6. Tulsa: The Fire and the Forgotten (PBS)
HBO and Damon Lindelof’s Watchmen brought the Tulsa Race Massacre into mainstream consciousness, and PBS is here with the best documentary to mark the centennial. This Greenwood-district event — the total decimation of what Booker T. Washington dubbed as “Black Wall Street” and one of the most horrific instances of racially-motivated violence in U.S. history, killing up to 300 Black residents — was excised from the books. This documentary charts a search for mass graves and ongoing efforts for renewal, justice, and reparations. Watch it on PBS.
7. Friends: The Reunion (HBO Max)
The cast of Friends is back. Kind of. The long-teased and much-delayed reunion is here. It’s not exactly a big season-long binge or a new buzzy murder show but it sure might scratch your nostalgia itch if you feel one brewing this weekend. Watch it on HBO Max.
8. Master of None (Netflix)
Four years have passed since Aziz Ansari’s brainchild last did its thing, and that’s not even (officially, at least) due to the pandemic. Ansari retreated from the public eye following those allegations, and it’s clear that, as director, he’s taking his time to listen to his characters with Dev moving into the background. This season focuses on the marriage of Lena Waithe’s Denise, and it’s a slower moving story, but it’s worth savoring, and it’s not too sappy, even for a love story. Watch it on Netflix.
9. The Underground Railroad (Amazon Prime)

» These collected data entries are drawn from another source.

-- ==== Sys2Proof/Machine/Assembler.lean ====
section
/-! DEFINITION. The spec's assembly language for host programs, at the level of abstract lines (30_encoding.md R91, R92,
log 11): the bus operation of a line and the exact expansion of a pseudo-instruction. -/

namespace Sys2Proof.Machine

/-- A write of a command to CMD. -/
def cmdOp (i : Instr) : BusOp := .write (regOffset .cmd) (encode i)

/-- The bus operation of a line (R91); none when a value is out of range ("refuses ... rather than truncate"). -/
def assemble (l : AsmLine) : Option BusOp :=
  if l.wf then
    match l with
    | .wr r v => some (.write (regOffset r) (BitVec.ofNat 32 v))
    | .rd r _ => some (.read (regOffset r))
    | .nop => some (cmdOp .nop)
    | .sreset => some (cmdOp .sreset)
    | .clrerr => some (cmdOp .clrerr)
    | .ftClear => some (cmdOp .ftClear)
    | .ftAppend sym => some (cmdOp (.ftAppend (BitVec.ofNat 16 sym)))
    | .build => some (cmdOp .build)
    | .gencodes => some (cmdOp .gencodes)
    | .encSym sym => some (cmdOp (.encSym (BitVec.ofNat 16 sym)))
    | .decBit bv => some (cmdOp (.decBit (BitVec.ofNat 8 bv)))
    | .decEnd => some (cmdOp .decEnd)
    | .decRst => some (cmdOp .decRst)
    | .fifoClr sel => some (cmdOp (.fifoClr (BitVec.ofNat 2 sel)))
  else none

/-- The exact expansion of a pseudo-instruction (R92); none for a DECODE with an operand that is not a bit. -/
def expand (p : PseudoLine) : Option (List AsmLine) :=
  if p.wf then
    match p with
    | .append sym cnt => some [.wr .arg cnt, .ftAppend sym]
    | .encode syms => some (syms.map .encSym)
    | .decode bits => some (bits.map .decBit ++ [.decEnd])
    | .drainBits k => some (List.replicate k (.rd .obitsPop none))
    | .drainSyms k => some (List.replicate k (.rd .osymsPop none))
    | .peekEntry i => some [.wr .idx i, .rd .ftSym none, .rd .ftCnt none]
    | .peekNode i => some [.wr .idx i, .rd .nodeW none, .rd .nodeInfo none, .rd .nodeChild none]
    | .peekCode i j => some [.wr .idx ((j <<< 16) ||| i), .rd .codeLen none, .rd .codeBit none]
    | .check => some [.rd .status none]
  else none

end Sys2Proof.Machine
end

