-- ==== Sys2Proof/Laws/Run.lean ====
section
/-! SUPPORT. Runs: appending runs of commands and of host operations, and which commands can clear a recorded error. -/

namespace Sys2Proof.Machine

theorem execAll_append (a b : List Instr) (s : State) : execAll (a ++ b) s =
    (match execAll a s with
      | .next t => execAll b t
      | .fault f => .fault f
      | .refused r => .refused r) := by
  induction a generalizing s with
  | nil => rfl
  | cons i a ih =>
    simp only [List.cons_append, execAll]
    cases exec i s <;> simp [ih]

theorem runOps_append (a b : List BusOp) (s : State) : runOps (a ++ b) s =
    (match runOps a s with
      | .next t => runOps b t
      | .fault f => .fault f
      | .refused r => .refused r) := by
  induction a generalizing s with
  | nil => rfl
  | cons op a ih =>
    simp only [List.cons_append, runOps]
    cases runBusOp op s <;> simp [ih]

/-- An effect raises no error. -/
theorem Effect.err_false {i : Instr} {s t : State} (he : s.err = false) (h : Effect i s t) : t.err = false := by
  cases i <;> simp only [Effect] at h
  case decBit =>
    obtain ⟨-, -, b, c, nd, -, -, h⟩ := h
    rcases h with ⟨_, _, -, -, rfl⟩ | ⟨_, _, _, -, rfl⟩ <;> simp [he]
  case encSym =>
    obtain ⟨-, _, _, -, -, -, rfl⟩ := h
    simp [he]
  case ftAppend =>
    obtain ⟨-, -, -, -, rfl⟩ := h
    simp [he]
  case build =>
    obtain ⟨-, -, rfl⟩ := h
    simp [he]
  case gencodes =>
    obtain ⟨-, _, -, rfl⟩ := h
    simp [he]
  case decEnd =>
    obtain ⟨-, -, rfl⟩ := h
    simp [he]
  case decRst =>
    obtain ⟨-, rfl⟩ := h
    simp [he]
  all_goals
    subst h
    simp [he]

/-- Only SRESET and CLRERR clear a recorded error (R230). -/
theorem exec_keeps_err {i : Instr} {s t : State} (h1 : i ≠ .sreset) (h2 : i ≠ .clrerr) (he : s.err = true)
    (h : exec i s = .next t) : t.err = true := by
  rcases exec_next h with ⟨c, -, rfl⟩ | h
  · rfl
  · cases i <;> simp only [Effect] at h
    case sreset => exact absurd rfl h1
    case clrerr => exact absurd rfl h2
    case decBit =>
      obtain ⟨-, -, b, c, nd, -, -, h⟩ := h
      rcases h with ⟨_, _, -, -, rfl⟩ | ⟨_, _, _, -, rfl⟩ <;> simp [he]
    case encSym =>
      obtain ⟨-, _, _, -, -, -, rfl⟩ := h
      simp [he]
    case ftAppend =>
      obtain ⟨-, -, -, -, rfl⟩ := h
      simp [he]
    case build =>
      obtain ⟨-, -, rfl⟩ := h
      simp [he]
    case gencodes =>
      obtain ⟨-, _, -, rfl⟩ := h
      simp [he]
    case decEnd =>
      obtain ⟨-, -, rfl⟩ := h
      simp [he]
    case decRst =>
      obtain ⟨-, rfl⟩ := h
      simp [he]
    all_goals
      subst h
      simp [he]

end Sys2Proof.Machine
end

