/-- An update that passes NODES and CODES through, and makes neither valid, leaves the states alike. -/
theorem SameObservable.map {f : State → State}
    (hf : ∀ s ns cs, f { s with nodes := ns, codes := cs } = { f s with nodes := ns, codes := cs })
    (htree : (f s).treeValid = true → s.treeValid = true) (hcode : (f s).codesValid = true → s.codesValid = true)
    (h : SameObservable s t) : SameObservable (f s) (f t) := by
  obtain ⟨ht, hnodes, hcodes⟩ := h
  have hft : f t = { f s with nodes := t.nodes, codes := t.codes } := (congrArg f ht).trans (hf s _ _)
  have hfs : f s = { f s with nodes := s.nodes, codes := s.codes } := hf s _ _
  refine ⟨?_, fun hv => ?_, fun hv => ?_⟩
  · rw [hft]
  · rw [hft, hfs]
    exact hnodes (htree hv)
  · rw [hft, hfs]
    exact hcodes (hcode hv)

/-! ### Commands -/

theorem SameObservable.coreReset (h : SameObservable s t) : SameObservable (coreReset s) (coreReset t) :=
  h.map (fun _ _ _ => rfl) nofun nofun

theorem SameObservable.errorReturn (h : SameObservable s t) : SameObservable (errorReturn s) (errorReturn t) :=
  h.map (fun _ _ _ => rfl) id id

theorem SameObservable.errorEntry (h : SameObservable s t) (c : ECode) (w : Word) :
    SameObservable (errorEntry c w s) (errorEntry c w t) :=
  h.map (fun _ _ _ => rfl) id id

theorem SameObservable.raise (h : SameObservable s t) (c : ECode) (i : Instr) :
    ResultRel SameObservable (raise c i s) (raise c i t) :=
  h.errorEntry c (encode i)

theorem SameObservable.execFtClear (h : SameObservable s t) :
    ResultRel SameObservable (execFtClear s) (execFtClear t) :=
  h.map (f := fun s => { s with ft := [], phase := .empty, decptr := 0#16 }) (fun _ _ _ => rfl) nofun nofun

theorem SameObservable.execFifoClr (h : SameObservable s t) (sel : BitVec 2) :
    ResultRel SameObservable (execFifoClr sel s) (execFifoClr sel t) :=
  h.map (f := fun s => { s with
      obits := if sel.getLsbD 0 then [] else s.obits, osyms := if sel.getLsbD 1 then [] else s.osyms })
    (fun _ _ _ => rfl) id id

/-- Two meanings with the same guard are alike when both branches are. -/
theorem ResultRel.ite {R : State → State → Prop} {p q : Prop} [Decidable p] [Decidable q] {a b a' b' : Result}
    (hpq : q ↔ p) (hthen : p → ResultRel R a a') (helse : ¬p → ResultRel R b b') :
    ResultRel R (if p then a else b) (if q then a' else b') := by
  by_cases hp : p
  · rw [if_pos hp, if_pos (hpq.2 hp)]
    exact hthen hp
  · rw [if_neg hp, if_neg (mt hpq.1 hp)]
    exact helse hp

theorem ResultRel.refl {R : State → State → Prop} (hR : ∀ s, R s s) (x : Result) : ResultRel R x x := by
  cases x with
  | next s => exact hR s
  | fault f => rfl
  | refused r => rfl
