-- ==== Sys2Proof/Machine/Dispatch.lean ====
section
/-! DEFINITION. The dispatch: one arm for each operation, one direct call of its meaning. -/

namespace Sys2Proof.Machine

/-- The effect of an operation, as one atomic transition (R7a). -/
def exec (i : Instr) (s : State) : Host.Outcome State Fault Refusal :=
  match i with
  | .clkcfg => Sys2Proof.Machine.execClkcfg s
  | .reserved rest => Sys2Proof.Machine.execReserved rest s
  | .clear _ => Sys2Proof.Machine.execClear s
  | .set idx r g b => Sys2Proof.Machine.execSet idx r g b s
  | .transmit _ => Sys2Proof.Machine.execTransmit s
  | .bit0 => Sys2Proof.Machine.execBit0 s
  | .bit1 => Sys2Proof.Machine.execBit1 s
  | .reset => Sys2Proof.Machine.execReset s

end Sys2Proof.Machine
end

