theorem State.edgeLow_withEnv :
    (s.withEnv e).edgeLow = andThen s.edgeLow (fun t => .next (t.withEnv e)) := by
  simp only [State.edgeLow, State.record_withEnv, State.withEnv_cnt, State.record_cnt]
  by_cases h : 0 < s.cnt
  · simp only [h, if_true]
    rfl
  · simp only [h, if_false]
    exact ((s.record (lowCycles s.curBit)).sym (bitSymbol s.curBit)).nextSymbol_withEnv e

theorem resume_withEnv (i : Instr) :
    resume i (s.withEnv e) = andThen (resume i s) (fun t => .next (t.withEnv e)) := by
  cases i with
  | bit0 => exact s.nextSymbol_withEnv e
  | bit1 => exact s.nextSymbol_withEnv e
  | _ => rfl

theorem accept_withEnv (i : Instr) :
    accept i (s.withEnv e) = andThen (accept i s) (fun t => .next (t.withEnv e)) := by
  cases i with
  | clear ignored =>
    rw [accept, State.clearFb_withEnv]
    rfl
  | set idx r g b =>
    rw [accept, State.setLed_withEnv]
    rfl
  | transmit ignored => exact s.beginSymbol_withEnv e 0 7#3
  | _ => rfl

end

section
variable {s : State} {e : List Input}

/-! ### What reads the oscillator's answer -/

theorem execClkcfg_withEnv (hosc : (s.withEnv e).input.oscFaultSet = s.input.oscFaultSet) :
    execClkcfg (s.withEnv e) = andThen (execClkcfg s) (fun t => .next (t.withEnv e)) := by
  simp only [execClkcfg, State.withEnv_seq, hosc, andThen_next]
  cases s.seq with
  | cfgSettle => exact congrArg _ (s.clkSettle_withEnv e)
  | cfgFclr => exact congrArg _ (s.clkIterate_withEnv e _)
  | _ => rfl

theorem exec_withEnv (hosc : (s.withEnv e).input.oscFaultSet = s.input.oscFaultSet) (i : Instr) :
    exec i (s.withEnv e) = andThen (exec i s) (fun t => .next (t.withEnv e)) := by
  cases i with
  | clkcfg => exact execClkcfg_withEnv hosc
  | reserved rest => exact congrArg _ (s.whenReady_withEnv e (s.illegal rest))
  | clear ignored => simp only [exec_clear, State.clearFb_withEnv, State.whenReady_withEnv, andThen_next]
  | set idx r g b => simp only [exec_set, State.setLed_withEnv, State.whenReady_withEnv, andThen_next]
  | transmit ignored =>
    simp only [exec, execTransmit, State.transmit_withEnv, State.whenReady_withEnv, andThen_next]
  | _ => rfl

theorem sequencerEdge_withEnv (hosc : (s.withEnv e).input.oscFaultSet = s.input.oscFaultSet) :
    sequencerEdge (s.withEnv e) = andThen (sequencerEdge s) (fun t => .next (t.withEnv e)) := by
  simp only [sequencerEdge, State.withEnv_seq, execClkcfg_withEnv hosc, State.edgeHigh_withEnv,
    State.edgeLow_withEnv, State.edgeLatch_withEnv]
  cases s.seq <;> rfl

/-! ### Steps and edges -/

/-- Where the canonical operations agree, either no operation is selected, or two that only ignored bits tell apart. -/
theorem map_canonical_cases {o' o : Option Instr} (h : o'.map canonical = o.map canonical) :
    (o' = none ∧ o = none) ∨ ∃ i' i, o' = some i' ∧ o = some i ∧ canonical i' = canonical i := by
  cases o with
  | none => exact .inl ⟨Option.map_eq_none_iff.mp h, rfl⟩
  | some i =>
    obtain ⟨i', ho', hi⟩ := Option.map_eq_some_iff.mp h
    exact .inr ⟨i', i, ho', rfl, hi⟩

theorem stepBody_withEnv (hosc : (s.withEnv e).input.oscFaultSet = s.input.oscFaultSet)
    (hcur : (s.withEnv e).current.map canonical = s.current.map canonical) :
    stepBody (s.withEnv e) = andThen (stepBody s) (fun t => .next (t.withEnv e)) := by
  unfold stepBody
  obtain ⟨h', h⟩ | ⟨i', i, h', h, hi⟩ := map_canonical_cases hcur
  · rw [h', h]
    exact sequencerEdge_withEnv hosc
  · rw [h', h]
    simp only
    rw [← exec_canonical i', ← resume_canonical i', hi, exec_canonical, resume_canonical, exec_withEnv hosc]
    simp only [andThen_assoc, andThen_next, resume_withEnv]

theorem edgeBody_withEnv (hosc : (s.withEnv e).input.oscFaultSet = s.input.oscFaultSet)
    (hacc : (s.withEnv e).accepted.map canonical = s.accepted.map canonical) :
    edgeBody (s.withEnv e) = andThen (edgeBody s) (fun t => .next (t.withEnv e)) := by
  unfold edgeBody
  obtain ⟨h', h⟩ | ⟨i', i, h', h, hi⟩ := map_canonical_cases hacc
  · rw [h', h]
    exact sequencerEdge_withEnv hosc
  · rw [h', h]
    simp only
    rw [← accept_canonical i', hi, accept_canonical]
    exact accept_withEnv s e i

/-- The inputs `e` show on the ports in this step what the listed ones show, but for the command word, and the step
ends with the same inputs and the same program to come. -/
structure State.AgreesOffCommand (s : State) (e : List Input) : Prop where
  rstN : (s.withEnv e).input.rstN = s.input.rstN
  oscFaultSet : (s.withEnv e).input.oscFaultSet = s.input.oscFaultSet
  tail : e.tail = s.env.tail
  progAfter : (s.withEnv e).progAfter = s.progAfter

/-- Sampling takes the listed inputs away, so it does not matter which of the two lists stood there. -/
theorem State.sample_withEnv (h : s.AgreesOffCommand e) (t : State) :
    (t.withEnv e).sample (s.withEnv e) = t.sample s := by
  unfold State.sample
  rw [h.oscFaultSet, h.progAfter, ← h.tail]
  rfl

theorem State.takeReset_withEnv (h : s.AgreesOffCommand e) : (s.withEnv e).takeReset = s.takeReset := by
  unfold State.takeReset
  rw [← h.tail]
  rfl

/-- Two offers that select the same operation, but for the bits it ignores, give the same step. -/
theorem step_withEnv (h : s.AgreesOffCommand e)
    (hcur : (s.withEnv e).current.map canonical = s.current.map canonical) : step (s.withEnv e) = step s := by
  unfold step
  rw [h.rstN, stepBody_withEnv h.oscFaultSet hcur, State.takeReset_withEnv h, andThen_assoc]
  simp only [andThen_next, State.sample_withEnv h]

/-- Two offers of which the same operation is accepted, but for the bits it ignores, give the same edge. -/
theorem edge_withEnv (h : s.AgreesOffCommand e)
    (hacc : (s.withEnv e).accepted.map canonical = s.accepted.map canonical) : edge (s.withEnv e) = edge s := by
  unfold edge
  rw [h.rstN, edgeBody_withEnv h.oscFaultSet hacc, State.takeReset_withEnv h, andThen_assoc]
  simp only [andThen_next, State.sample_withEnv h]

/-! ### A listed word -/

/-- The operation is the one of the word on the port where the core is ready, and does not depend on it elsewhere. -/
theorem State.current_withEnv_canonical
    (hcmd : ((s.withEnv e).input.cmd.map decode).map canonical = (s.input.cmd.map decode).map canonical) :
    (s.withEnv e).current.map canonical = s.current.map canonical := by
  unfold State.current
  rw [State.withEnv_seq]
  cases s.seq with
  | idle => exact hcmd
  | _ => rfl

theorem State.accepted_withEnv_canonical
    (hcmd : ((s.withEnv e).input.cmd.map decode).map canonical = (s.input.cmd.map decode).map canonical) :
    (s.withEnv e).accepted.map canonical = s.accepted.map canonical := by
  unfold State.accepted
  rw [State.withEnv_seq]
  by_cases h : s.seq = .idle
  · simpa only [h, if_true] using hcmd
  · simp only [h, if_false]

end

/-- A word listed for this step keeps the program's first word waiting. -/
theorem State.progAfter_cons_some (s : State) (rest : List Input) (w : CmdWord) (osc : Bool) :
    ({ s with env := ⟨true, some w, osc⟩ :: rest } : State).progAfter = s.prog :=
  State.progAfter_of_listed (w := w) rfl

/-- One word listed in the place of another is the only difference. -/
theorem State.agreesOffCommand_cons (s : State) (rest : List Input) (w v : CmdWord) (osc : Bool) :
    ({ s with env := ⟨true, some w, osc⟩ :: rest } : State).AgreesOffCommand (⟨true, some v, osc⟩ :: rest) where
  rstN := rfl
  oscFaultSet := rfl
  tail := rfl
  progAfter := (s.progAfter_cons_some rest v osc).trans (s.progAfter_cons_some rest w osc).symm

/-! ### The settled statement -/

/-- Settles O5: the two words have one canonical operation, so either selects the same step and the same edge. -/
theorem ignoredFieldsHaveNoEffect : Obligations.IgnoredFieldsHaveNoEffect := by
  refine ⟨by decide, by decide, fun s rest w v osc hop hw => ?_⟩
  have hports := s.agreesOffCommand_cons rest v w osc
  have hcmd := congrArg some (canonical_decode_eq hop hw)
  exact ⟨step_withEnv hports (State.current_withEnv_canonical hcmd),
    edge_withEnv hports (State.accepted_withEnv_canonical hcmd)⟩

end Sys2Proof.Machine
end

section
/-! `CLKCFG` by the state of the sequencer (R91, R93, R94, R99), its frame (R97), and runs of the core through the settle
wait (R93). -/

namespace Sys2Proof.Machine

/-! ### The step of `CLKCFG` that `SEQ` selects -/

section
variable {s t : State}

theorem exec_clkcfg_of_cfgWrite (h : s.seq = .cfgWrite) : exec .clkcfg s = .next s.clkWrite := by
  simp only [exec, execClkcfg, h]

theorem exec_clkcfg_of_cfgSettle (h : s.seq = .cfgSettle) : exec .clkcfg s = .next s.clkSettle := by
  simp only [exec, execClkcfg, h]

theorem exec_clkcfg_of_cfgFclr (h : s.seq = .cfgFclr) :
    exec .clkcfg s = .next (s.clkIterate s.input.oscFaultSet) := by
  simp only [exec, execClkcfg, h]

/-- Outside the states of its three steps `CLKCFG` has no effect (R95b, R99). -/
theorem exec_clkcfg_of_over (hw : s.seq ≠ .cfgWrite) (hs : s.seq ≠ .cfgSettle) (hf : s.seq ≠ .cfgFclr) :
    exec .clkcfg s = .next s := by
  cases h : s.seq with
  | cfgWrite => exact absurd h hw
  | cfgSettle => exact absurd h hs
  | cfgFclr => exact absurd h hf
  | _ => simp only [exec, execClkcfg, h]

/-- `CLKCFG` does one of its three steps, or nothing. -/
theorem exec_clkcfg_cases (h : exec .clkcfg s = .next t) :
    (s.seq = .cfgWrite ∧ t = s.clkWrite) ∨ (s.seq = .cfgSettle ∧ t = s.clkSettle) ∨
      (s.seq = .cfgFclr ∧ t = s.clkIterate s.input.oscFaultSet) ∨ t = s := by
  by_cases hw : s.seq = .cfgWrite
  · rw [exec_clkcfg_of_cfgWrite hw] at h
    exact .inl ⟨hw, (Host.Outcome.next.inj h).symm⟩
  by_cases hs : s.seq = .cfgSettle
  · rw [exec_clkcfg_of_cfgSettle hs] at h
    exact .inr (.inl ⟨hs, (Host.Outcome.next.inj h).symm⟩)
  by_cases hf : s.seq = .cfgFclr
  · rw [exec_clkcfg_of_cfgFclr hf] at h
    exact .inr (.inr (.inl ⟨hf, (Host.Outcome.next.inj h).symm⟩))
  · rw [exec_clkcfg_of_over hw hs hf] at h
    exact .inr (.inr (.inr (Host.Outcome.next.inj h).symm))

end

/-! ### What each step writes -/

/-- A cycle of the settle wait writes `CNT` and `SEQ` only; a `CNT` of 0 stays 0 (R93). -/
theorem State.clkSettle_eq (s : State) :
    s.clkSettle = { s with cnt := s.cnt - 1, seq := if 0 < s.cnt then s.seq else .cfgFclr } := by
  unfold State.clkSettle
  split_ifs with h
  · rfl
  · have h0 : s.cnt - 1 = s.cnt := by omega
    rw [h0]

theorem State.clkSettle_of_pos {s : State} (h : 0 < s.cnt) : s.clkSettle = { s with cnt := s.cnt - 1 } := if_pos h

theorem State.clkSettle_of_zero {s : State} (h : s.cnt = 0) : s.clkSettle = { s with seq := .cfgFclr } := by
  simp [State.clkSettle, h]

/-- An iteration of the fault-clearing loop writes `OSC_FAULT`, `RETRY_CNT`, `ERR` and `SEQ` only (R94). -/
theorem State.clkIterate_eq (s : State) (draw : Bool) :
    s.clkIterate draw =
      { s with
        oscFault := draw
        retryCnt := (s.clkIterate draw).retryCnt
        err := (s.clkIterate draw).err
        seq := (s.clkIterate draw).seq } := by
  rcases s.clkIterate_cases draw with ⟨rfl, e⟩ | ⟨rfl, -, e⟩ | ⟨rfl, -, e⟩ <;> rw [e]

/-- An iteration writes `ERR` only where it ends in `CFG_FAILED` (R95). -/
theorem State.clkIterate_err {s : State} {draw : Bool} (h : (s.clkIterate draw).seq ≠ .cfgFailed) :
    (s.clkIterate draw).err = s.err := by
  rcases s.clkIterate_cases draw with ⟨-, e⟩ | ⟨-, -, e⟩ | ⟨-, -, e⟩
  · rw [e]
  · rw [e]
  · exact absurd (by rw [e]) h

/-! ### The frame of `CLKCFG` -/

section
variable {s t : State}

/-- `CLKCFG` writes at most the clock registers, `OSC_FAULT`, `RETRY_CNT`, `SEQ`, `CNT` and `ERR` (R97). -/
theorem exec_clkcfg_frame (h : exec .clkcfg s = .next t) :
    ∃ src div osc retries q c e,
      t =
        { s with
          clkSrc := src
          clkDiv := div
          oscFault := osc
          retryCnt := retries
          seq := q
          cnt := c
          err := e } := by
  rcases exec_clkcfg_cases h with ⟨-, rfl⟩ | ⟨-, rfl⟩ | ⟨-, rfl⟩ | rfl
  · exact ⟨_, _, _, _, _, _, _, rfl⟩
  · exact ⟨_, _, _, _, _, _, _, s.clkSettle_eq⟩
  · exact ⟨_, _, _, _, _, _, _, s.clkIterate_eq _⟩
  · exact ⟨_, _, _, _, _, _, _, rfl⟩

theorem exec_clkcfg_cnt (h : exec .clkcfg s = .next t) (hw : s.seq ≠ .cfgWrite) (hs : s.seq ≠ .cfgSettle) :
    t.cnt = s.cnt := by
  rcases exec_clkcfg_cases h with ⟨e, -⟩ | ⟨e, -⟩ | ⟨-, rfl⟩ | rfl
  · exact absurd e hw
  · exact absurd e hs
  · rw [State.clkIterate_eq]
  · rfl

theorem exec_clkcfg_oscFault (h : exec .clkcfg s = .next t) (hw : s.seq ≠ .cfgWrite) (hf : s.seq ≠ .cfgFclr) :
    t.oscFault = s.oscFault := by
  rcases exec_clkcfg_cases h with ⟨e, -⟩ | ⟨-, rfl⟩ | ⟨e, -⟩ | rfl
  · exact absurd e hw
  · rw [State.clkSettle_eq]
  · exact absurd e hf
  · rfl

theorem exec_clkcfg_err (h : exec .clkcfg s = .next t) (ht : t.seq ≠ .cfgFailed) : t.err = s.err := by
  rcases exec_clkcfg_cases h with ⟨-, rfl⟩ | ⟨-, rfl⟩ | ⟨-, rfl⟩ | rfl
  · rfl
  · rw [State.clkSettle_eq]
  · exact State.clkIterate_err ht
  · rfl

theorem exec_clkcfg_clockRegisters (h : exec .clkcfg s = .next t) (hw : s.seq ≠ .cfgWrite) :
    t.clkSrc = s.clkSrc ∧ t.clkDiv = s.clkDiv := by
  rcases exec_clkcfg_cases h with ⟨e, -⟩ | ⟨-, rfl⟩ | ⟨-, rfl⟩ | rfl
  · exact absurd e hw
  · rw [State.clkSettle_eq]
    exact ⟨rfl, rfl⟩
  · rw [State.clkIterate_eq]
    exact ⟨rfl, rfl⟩
  · exact ⟨rfl, rfl⟩

theorem exec_clkcfg_retryCnt (h : exec .clkcfg s = .next t) (hf : s.seq ≠ .cfgFclr) : t.retryCnt = s.retryCnt := by
  rcases exec_clkcfg_cases h with ⟨-, rfl⟩ | ⟨-, rfl⟩ | ⟨e, -⟩ | rfl
  · rfl
  · rw [State.clkSettle_eq]
  · exact absurd e hf
  · rfl

/-- Before the clock is stable the line is low: it is high in `TX_HIGH` only. -/
theorem Inv.dout_of_clkStable_eq_false (hi : Inv s) (hc : s.clkStable = false) : s.dout = false := by
  have hseq : s.seq ≠ .txHigh := fun h => by simp [State.clkState, clkStateOf, h] at hc
  exact Bool.eq_false_iff.mpr fun hd => hseq (hi.line.mp hd)

/-! ### Runs of the core -/

theorem run_succ (k : Nat) (s : State) :
    Host.Core.run core (k + 1) s = andThen (step s) (Host.Core.run core k) := by
  have hstep : core.step s = step s := rfl
  simp only [Host.Core.run, hstep]
  cases step s <;> rfl

/-- After `j` steps that answer, the next `k` go on from there. -/
theorem run_add {j : Nat} (h : Host.Core.run core j s = .next t) (k : Nat) :
    Host.Core.run core (j + k) s = Host.Core.run core k t := by
  induction j generalizing s with
  | zero =>
    obtain rfl := Host.Outcome.next.inj h
    rw [Nat.zero_add]
  | succ j ih =>
    rw [run_succ] at h
    obtain ⟨u, hu, ht⟩ := andThen_eq_next h
    rw [Nat.succ_add, run_succ, hu]
    exact ih ht

theorem run_one (s : State) : Host.Core.run core 1 s = step s := by
  rw [run_succ]
  cases step s <;> rfl

/-- One step more, at the end of a run that answers. -/
theorem run_succ_of_run {k : Nat} (h : Host.Core.run core k s = .next t) :
    Host.Core.run core (k + 1) s = step t :=
  (run_add h 1).trans (run_one t)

Awe-inspiring cinematography aside, one of the biggest attractions to this project is Oscar winner Barry Jenkins (If Beale Street Could Talk, Moonlight) in the director’s seat while adapting Colson Whitehead’s Pulitzer Prize-winning novel. The story chronicles a desperate bid for freedom by slave Cora Randall (newcomer Thuso Mbedu), and the ensemble cast includes William Jackson Harper, Joel Edgerton, Lily Rabe, and Damon “Dewey Crowe” Herriman. You can’t go wrong by investing your time here. Watch it on Amazon.
10. Girls5Eva (Peacock)
The thing about Girls5Eva is that there’s almost too must talent involved to ignore. The series, about a girl group from the 1990s that gets a second chance at stardom, is produced by Tina Fey and Robert Carlock. It stars Busy Philipps and Sara Bareilles and Renee Elise Goldsberry and Paula Pell. If these are names that mean something to you (and if you’ve been a fan of comedy over the last 10-15 years, they probably do), then you’re already in. Good. Sometimes things are that easy. Watch it on Peacock.